As the case drags on, some of Gitty’s friends have attempted to console her, saying she’ll have more babies and the pain she feels over Esther Miriam will go away. “I hear that and I want to punch in the face of those people,” she says.

Gitty knows nothing will ever be right without Esther Miriam. A couple weeks ago, after the usual hassle, Yoely agreed to let Gitty see Esther Miriam at Deborah’s house. Gitty arrived to find the Barbie dolls she’d bought Esther Miriam wrapped in duct tape.

“They were idols, my parents said,” Gitty recounted. “Then Esther Miriam started to sing, so they called the rabbi about the halachas about whether men could hear the voice of a 4-year-old.”
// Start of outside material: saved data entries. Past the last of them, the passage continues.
-- ==== Sys2Proof/Machine/Images.lean ====
section
/-! DEFINITION. Team images: what eviction, a halt's dump and the drain write, and what placement reads back (spec/03_context.md R56 to R59,
R63, R64, spec/10_tile.md R168, R172, R173, spec/24_prog_region.md R398). -/

namespace Sys2Proof.Machine

/-! ### Writing (R57, R58) -/

/-- The 32 bytes of a tile entry (R168). -/
def tileEntry (t : Tile) : List Byte :=
  leBytes 1 (stateCode t.st) ++ leBytes 1 t.tag ++ leBytes 1 t.rows ++ leBytes 1 t.cols ++ leBytes 4 t.data ++ leBytes 4 t.scale ++
  leBytes 4 t.pitch ++ leBytes 1 t.chkValid.toNat ++ List.replicate 15 0

/-- The 512 bytes of a tile's checksums (R172). -/
def tileSums (t : Tile) : List Byte := (t.rowSums ++ t.colSums).flatMap (fun x => leBytes 4 x.toNat)

/-- An accumulator tile, row-major. -/
def accBytes (a : Map W32) : List Byte := (List.range 4096).flatMap (fun i => leBytes 4 ((Map.find a i).getD 0).toNat)

/-- A value with bit `i` set where `p i` holds, for i below `n`. -/
def bitSet (n : Nat) (p : Nat → Bool) : Nat := (List.range n).foldl (fun a i => a + (p i).toNat * 2 ^ i) 0

/-- A sub-group entry. -/
def subEntry (x : Sub) : List Byte :=
  let atFuse := match x.st with
    | .atFuse _ => true
    | _ => false
  leBytes 16 x.regionPc.toNat ++ leBytes 8 x.em.toNat ++ leBytes 8 x.live.toNat ++ leBytes 2 x.node ++ leBytes 2 (x.node / 2) ++
  leBytes 1 (Nat.log2 x.node) ++ leBytes 1 (atFuse.toNat + 2 * (x.st == .exited).toNat) ++ List.replicate 10 0

/-- The occupied entries of a queue whose records have arrived and have not been popped (R77). -/
def unpopped (q : List Command) : List Command := q.filter (fun c => c.st == .done && !c.popped)

/-- The 16 slots of a queue's unpopped records. -/
def recordSlots (q : List Command) : List Byte :=
  let l := ((unpopped q).take 16).flatMap (fun c => leBytes 8 (recordOf c).toNat)
  l ++ List.replicate (128 - l.length) 0

/-- A group record (R58, R398). -/
def groupRecord (g : Group) : List Byte :=
  leBytes 1 g.num ++ leBytes 1 g.consumer.toNat ++ leBytes 1 g.v ++ leBytes 1 g.s ++
  leBytes 1 g.region.p ++ leBytes 1 g.region.q ++ leBytes 1 g.region.reentry.toNat ++ leBytes 1 g.subs.length ++
  leBytes 8 (((g.queues.mapIdx (fun i q => q.length % 32 * 2 ^ (5 * i))).foldl (· + ·) 0) + g.region.isOpen.toNat * 2 ^ 32) ++
  leBytes 4 g.sig.toNat ++ leBytes 4 g.fpm.toNat ++ g.preds.flatMap (fun x => leBytes 8 x.toNat) ++ g.fl.flatMap (fun x => leBytes 8 x.toNat) ++
  leBytes 64 ((g.vregs.mapIdx (fun i r => r.tag.toNat * 2 ^ (4 * i))).foldl (· + ·) 0) ++
  leBytes 16 (bitSet g.v (fun i => (vreg g i).full)) ++ leBytes 8 (bitSet g.s (fun i => (sreg g i).full)) ++
  g.queues.flatMap recordSlots ++ g.subs.flatMap subEntry ++ g.sregs.flatMap (fun r => leBytes 8 r.val.toNat) ++
  g.vregs.flatMap (fun r => r.lanes.flatMap (fun x => leBytes 4 x.toNat))

/-- The kinds of image (R57). -/
inductive ImageKind where
  | saved | dump | drained
deriving DecidableEq, Repr

def ImageKind.code : ImageKind → Nat
  | .saved => 1 | .dump => 2 | .drained => 3

/-- The tiles that a team holds. -/
def heldTiles (t : Team) : List Nat := (List.range t.tiles.length).filter (fun i => (tileOf t i).st != .free)

/-- A team's image with a WORK area, which only a drained image has. -/
def teamImage (s : State) (id : Nat) (t : Team) (kind : ImageKind) (work : List Byte) : List Byte :=
  let held := heldTiles t
  let groups := (teamGroups s id).map (·.2)
  let entries := match kind with
    | .drained => held.flatMap (fun i => tileEntry (tileOf t i)) ++ held.flatMap (fun i => tileSums (tileOf t i))
    | _ =>
      let zero : Nat → List Byte := fun n => List.replicate n 0
      ((List.range 64).flatMap (fun i => if held.contains i then tileEntry (tileOf t i) else zero 32)) ++
      ((List.range 64).flatMap (fun i => if held.contains i then tileSums (tileOf t i) else zero 512))
  let bars := (List.range 16).flatMap (fun i =>
    let b := t.barriers.getD i { count := 0, arrived := 0, par := false }
    leBytes 8 (b.count.toNat + b.arrived.toNat * 2 ^ 8 + b.par.toNat * 2 ^ 16))
  let shape := (if t.cont then 1 else t.launch.pCount) + (if t.cont then 0 else t.launch.cCount) * 2 ^ 8 + t.launch.scratch * 2 ^ 16
  let body := leBytes 16 t.recAddr.toNat ++ leBytes 4 t.x ++ leBytes 4 t.y ++ leBytes 4 t.z ++ leBytes 4 shape ++
    leBytes 8 (bitSet 64 (fun i => held.contains i)) ++ leBytes 2 (2 ^ t.accs.length - 1) ++ List.replicate 198 0 ++ bars ++ entries ++
    t.accs.flatMap (fun h => accBytes (accTile s t.core h).data) ++ t.scratch.readBytes 0 (t.launch.scratch * 1024) ++
    groups.flatMap groupRecord ++ work
  let rest := leBytes 8 (body.length + 16) ++ body
  leBytes 4 kind.code ++ leBytes 4 (crc32c rest) ++ rest

/-! ### Reading (R58, R59, R63) -/

/-- The little-endian value of `n` bytes at offset `o`. -/
def imgLe (b : Nat → Byte) (o n : Nat) : Nat := leValue ((List.range n).map (fun i => b (o + i)))

/-- The image's CRC agrees with its bytes, and its length is one that the place can hold. -/
def imageIntact (b : Nat → Byte) (room : Nat) : Bool :=
  let n := imgLe b 8 8
  decide (0x180 ≤ n) && decide (n ≤ room) && imgLe b 4 4 == crc32c ((List.range (n - 8)).map (fun i => b (8 + i)))

def readTile (b : Nat → Byte) (o sums : Nat) : Tile :=
  { st := match imgLe b o 1 with
      | 1 => .empty
      | 2 => .filling
      | 3 => .ready
      | 4 => .draining
      | _ => .free
    tag := imgLe b (o + 1) 1, rows := imgLe b (o + 2) 1, cols := imgLe b (o + 3) 1, data := imgLe b (o + 4) 4, scale := imgLe b (o + 8) 4
    pitch := imgLe b (o + 12) 4, chkValid := bitAt (imgLe b (o + 16) 1) 0
    rowSums := (List.range 64).map (fun i => BitVec.ofNat 32 (imgLe b (sums + 4 * i) 4))
    colSums := (List.range 64).map (fun i => BitVec.ofNat 32 (imgLe b (sums + 256 + 4 * i) 4)) }

/-- A command that stands for an unpopped record. -/
def restoredCmd (seq : Nat) (rec_ : Nat) : Command :=
  { seq := seq, pc := 0, node := 1, op := .nop, fields := {}, vd := 0, va := 0, vb := 0, tag := BitVec.ofNat 16 (bits rec_ 63 48), pages := []
    owed := false, region := false, waitCommit := false, popped := false, st := .done, status := bits rec_ 47 40, payload := bits rec_ 39 0, progress := 0
    holding := false, tilesAt := [], buf := [], bad := [], ops := [], before := [] }

/-- A sub-group from its entry. One that stands at its `fuse` has its REGION_PC there: in an OPEN group an eviction leaves no other so (R58, R109). -/
def readSub (b : Nat → Byte) (o : Nat) : Sub :=
  let fl := imgLe b (o + 37) 1
  let pc : VAddr := BitVec.ofNat 80 (imgLe b o 16)
  { node := imgLe b (o + 32) 2, pc := pc, em := BitVec.ofNat 64 (imgLe b (o + 16) 8), live := BitVec.ofNat 64 (imgLe b (o + 24) 8), regionPc := pc
    st := if bitAt fl 1 then .exited else if bitAt fl 0 then .atFuse 0 else .runnable, handler := none, barsPc := 0, walked := [], cutAtFuse := bitAt fl 0 && !bitAt fl 1 }

/-- The proper ancestors of a node. -/
def ancestors (n : Nat) : List Nat := ((List.range 9).map (fun k => n >>> (k + 1))).filter (· != 0)

/-- The split nodes of an image's sub-groups, with a LIVE for each: all ones for node 1 (R94); the image has no field for another node's, so that
its descendants' lanes stand there until `withMasks` gives the one that the node had (R58, R95; log 32). -/
def splitsOf (subs : List Sub) : Map Mask :=
  subs.foldl (fun m x => (ancestors x.node).foldl (fun m a =>
    m.insert a (if a == 1 then BitVec.allOnes 64 else (m.find a).getD 0 ||| x.live)) m) []

/-- The group of the record at offset `o`, for a team on a partition; every sub-group starts at its REGION_PC (R59),
with no deferred error, of which the record says nothing (log 83). -/
def readGroup (b : Nat → Byte) (o team part : Nat) : Group :=
  let v := imgLe b (o + 2) 1
  let n := imgLe b (o + 3) 1
  let pend := imgLe b (o + 8) 8
  let subs := (List.range (imgLe b (o + 7) 1)).map (fun i => readSub b (o + 0x350 + 48 * i))
  let so := o + 0x350 + 48 * imgLe b (o + 7) 1
  let vo := so + 8 * n
  let sig : W32 := BitVec.ofNat 32 (imgLe b (o + 16) 4)
  let fpm : BitVec 3 := BitVec.ofNat 3 (imgLe b (o + 20) 4)
  let tags := imgLe b (o + 0x78) 64
  let vfull := imgLe b (o + 0xB8) 16
  let sfull := imgLe b (o + 0xC8) 8
  { team := team, num := imgLe b o 1, part := part, consumer := bitAt (imgLe b (o + 1) 1) 0, v := v, s := n
    vregs := (List.range v).map (fun i =>
      { lanes := (List.range 64).map (fun l => BitVec.ofNat 32 (imgLe b (vo + 256 * i + 4 * l) 4)), tag := BitVec.ofNat 4 (bits tags (4 * i + 3) (4 * i))
        full := bitAt vfull i })
    sregs := (List.range n).map (fun i => { val := BitVec.ofNat 64 (imgLe b (so + 8 * i) 8), full := bitAt sfull i })
    preds := (List.range 7).map (fun i => BitVec.ofNat 64 (imgLe b (o + 0x18 + 8 * i) 8))
    fl := (List.range 5).map (fun i => BitVec.ofNat 64 (imgLe b (o + 0x50 + 8 * i) 8)), fpm := fpm, sig := sig
    region := { isOpen := bitAt pend 32, p := imgLe b (o + 4) 1, q := imgLe b (o + 5) 1, reentry := BitVec.ofNat 8 (imgLe b (o + 6) 1), fpmSnap := fpm
                sigSnap := sig, lines := [], tallocs := [], tfrees := [], reopen := none }
    storeQ := [], inflight := []
    queues := (List.range 5).map (fun q =>
      (List.range (min 16 (bits pend (5 * q + 4) (5 * q)))).map (fun i => restoredCmd (16 * q + i) (imgLe b (o + 0xD0 + 128 * q + 8 * i) 8)))
    fenceRel := none, lastRead := (0, []), rangeOps := [], deferred := [], splits := splitsOf subs, subs := subs, seq := 80 }

/-- The LIVE of every split node of a team's groups stays with the kernel while the team has no place (R58; log 32). -/
def kernelMasks (k : Kernel) (index : Nat) (gs : List (Nat × Group)) : Kernel :=
  { k with masks := k.masks.filter (fun m => m.1 != index) ++ gs.map (fun e => (index, e.2.num, e.2.splits)) }

/-- A group read back, its split nodes with the LIVE that they had: an eviction changes nothing of them (R58). -/
def withMasks (k : Kernel) (index : Nat) (g : Group) : Group :=
  match k.masks.find? (fun m => m.1 == index && m.2.1 == g.num) with
  | some m => { g with splits := g.splits.map (fun e => (e.1, (m.2.2.find e.1).getD e.2)) }
  | none => g

/-- The length of the group record at an offset. -/
def groupLen (b : Nat → Byte) (o : Nat) : Nat := 0x350 + 48 * imgLe b (o + 7) 1 + 8 * imgLe b (o + 3) 1 + 256 * imgLe b (o + 2) 1

/-- The offsets of `n` group records from `o`, and the end of the last. -/
def groupOffsets (b : Nat → Byte) : Nat → Nat → List Nat × Nat
  | 0, o => ([], o)
  | n + 1, o =>
    let (l, e) := groupOffsets b n (o + groupLen b o)
    (o :: l, e)

/-- The offsets of an image's areas: tile entries and checksums by tile, accumulator tiles, scratchpad, groups. -/
structure Layout where
  entry : Nat → Nat
  sums : Nat → Nat
  accs : Nat
  scratch : Nat
  groups : Nat

def layoutOf (b : Nat → Byte) (accs scratch : Nat) : Layout :=
  let drained := imgLe b 0 4 == 3
  let tiles := imgLe b 0x30 8
  let rank : Nat → Nat := fun i => ((List.range i).filter (fun j => bitAt tiles j)).length
  let n := if drained then rank 64 else 64
  let at_ : Nat → Nat := fun i => if drained then rank i else i
  let a := 0x180 + n * 544
  { entry := fun i => 0x180 + 32 * at_ i, sums := fun i => 0x180 + 32 * n + 512 * at_ i, accs := a, scratch := a + accs * 16384
    groups := a + accs * 16384 + scratch * 1024 }

/-- The tile table of a team from its image. -/
def imageTiles (b : Nat → Byte) (l : Layout) (n : Nat) : List Tile :=
  (List.range n).map (fun i => if bitAt (imgLe b 0x30 8) i then readTile b (l.entry i) (l.sums i) else Tile.freed)

def imageBarriers (b : Nat → Byte) (n : Nat) : List Barrier :=
  (List.range n).map (fun i =>
    let x := imgLe b (0x100 + 8 * i) 8
    { count := BitVec.ofNat 8 (bits x 7 0), arrived := BitVec.ofNat 8 (bits x 15 8), par := bitAt x 16 })

/-- An accumulator tile from an image. -/
def imageAcc (b : Nat → Byte) (o : Nat) : Map W32 :=
  (List.range 4096).foldl (fun a i => accWrite a (i / 64) (i % 64) (BitVec.ofNat 32 (imgLe b (o + 4 * i) 4))) []

/-! ### Where images lie (R57, R62, R64) -/

/-- The address of a team slot. -/
def slotAddr (d : CtxDesc) (k : Nat) : Nat := d.saveBase + k * d.teamSlot * 4096

/-- An image's bytes in a team slot, as their home slices hold them. -/
def slotByte (s : State) (d : CtxDesc) (k : Nat) : Nat → Byte := fun o => hubByte s (slotAddr d k + o)

/-- The slot's image is read without an uncorrectable error. -/
def slotGood (s : State) (d : CtxDesc) (k : Nat) : Bool :=
  let a := slotAddr d k
  imageIntact (slotByte s d k) (d.teamSlot * 4096) &&
  (List.range ((imgLe (slotByte s d k) 8 8 + 63) / 64)).all (fun i => !sectorBad s (hubSpace (a + 64 * i)) (physAddr (a + 64 * i) / 64))

/-- The slots that hold saved teams of the context. -/
def savedSlots (s : State) (ctx : Nat) : List Nat :=
  (s.kernels.filter (fun e => e.2.ctx == ctx)).flatMap (fun e => e.2.saved.filterMap (·.2))

/-- The hub cannot read the slot now: it lies in host memory, whose port trains, or behind a link that does (R240). -/
def slotHeld (s : State) (c : Context) (slot : Option Nat) : Bool := slot.any (fun k => hubHeld s (slotAddr c.desc k))

/-- What reading the slot does at its home slices (R155, R163, R237). -/
def slotFetch (s : State) (ctx : Nat) (c : Context) (slot : Option Nat) : State :=
  match slot with
  | some k => hubFetch s ctx (slotAddr c.desc k) (min (imgLe (slotByte s c.desc k) 8 8) (c.desc.teamSlot * 4096))
  | none => s

/-- The lowest-numbered free slot, as the hub keeps account of them: no saved team's, and none that a halt has kept or filled (R45, R52,
R399; log 31). -/
def freeSlot (s : State) (ctx : Nat) (c : Context) : Option Nat :=
  (List.range c.desc.slots).find? (fun k => !(savedSlots s ctx).contains k && !c.slotsKept.contains k)

/-- A core's drain stream runs through arrays 48 to 63, then 47 downward. -/
def streamArray (n : Nat) : Nat := if n < 16 then 48 + n else 63 - n
def streamIndex (arr : Nat) : Nat := if arr ≥ 48 then arr - 48 else 63 - arr

/-- Byte `p` of a core's drain stream, which fills each array row by row (log 16). -/
def streamByte (s : State) (core p : Nat) : Byte :=
  BitVec.ofNat 8 (bits (rowOf (arrayOf s (core * 64 + streamArray (p / 2 ^ 17))) (p % 2 ^ 17 / 128)) (8 * (p % 128) + 7) (8 * (p % 128)))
A few days later, Gitty was in Williamsburg, but not the Satmar Williamsburg. Red baseball hat on her head, looking good in a grayish T-shirt with cutoff sleeves, she was in a Brazilian restaurant under the Williamsburg Bridge, eating some fish stew she never knew existed before. Recalling the details of her weekend, she said, “I must have a head made out of metal not to go crazy from all this.”

Then Gitty’s cell phone rang. It was Esther Miriam. The call was court-ordered, ruled by the Orange County judge after hearing that Yoely’s family refused to pick up when Gitty called to talk to her daughter.

“Mommy,” came the high-pitched voice, audible even with the J train rumbling on overhead. “Esther Miriam!” Gitty replied. When Esther Miriam asked when she would see her mother again, Gitty brushed a stray tear from her eye and said, “Soon … very soon.”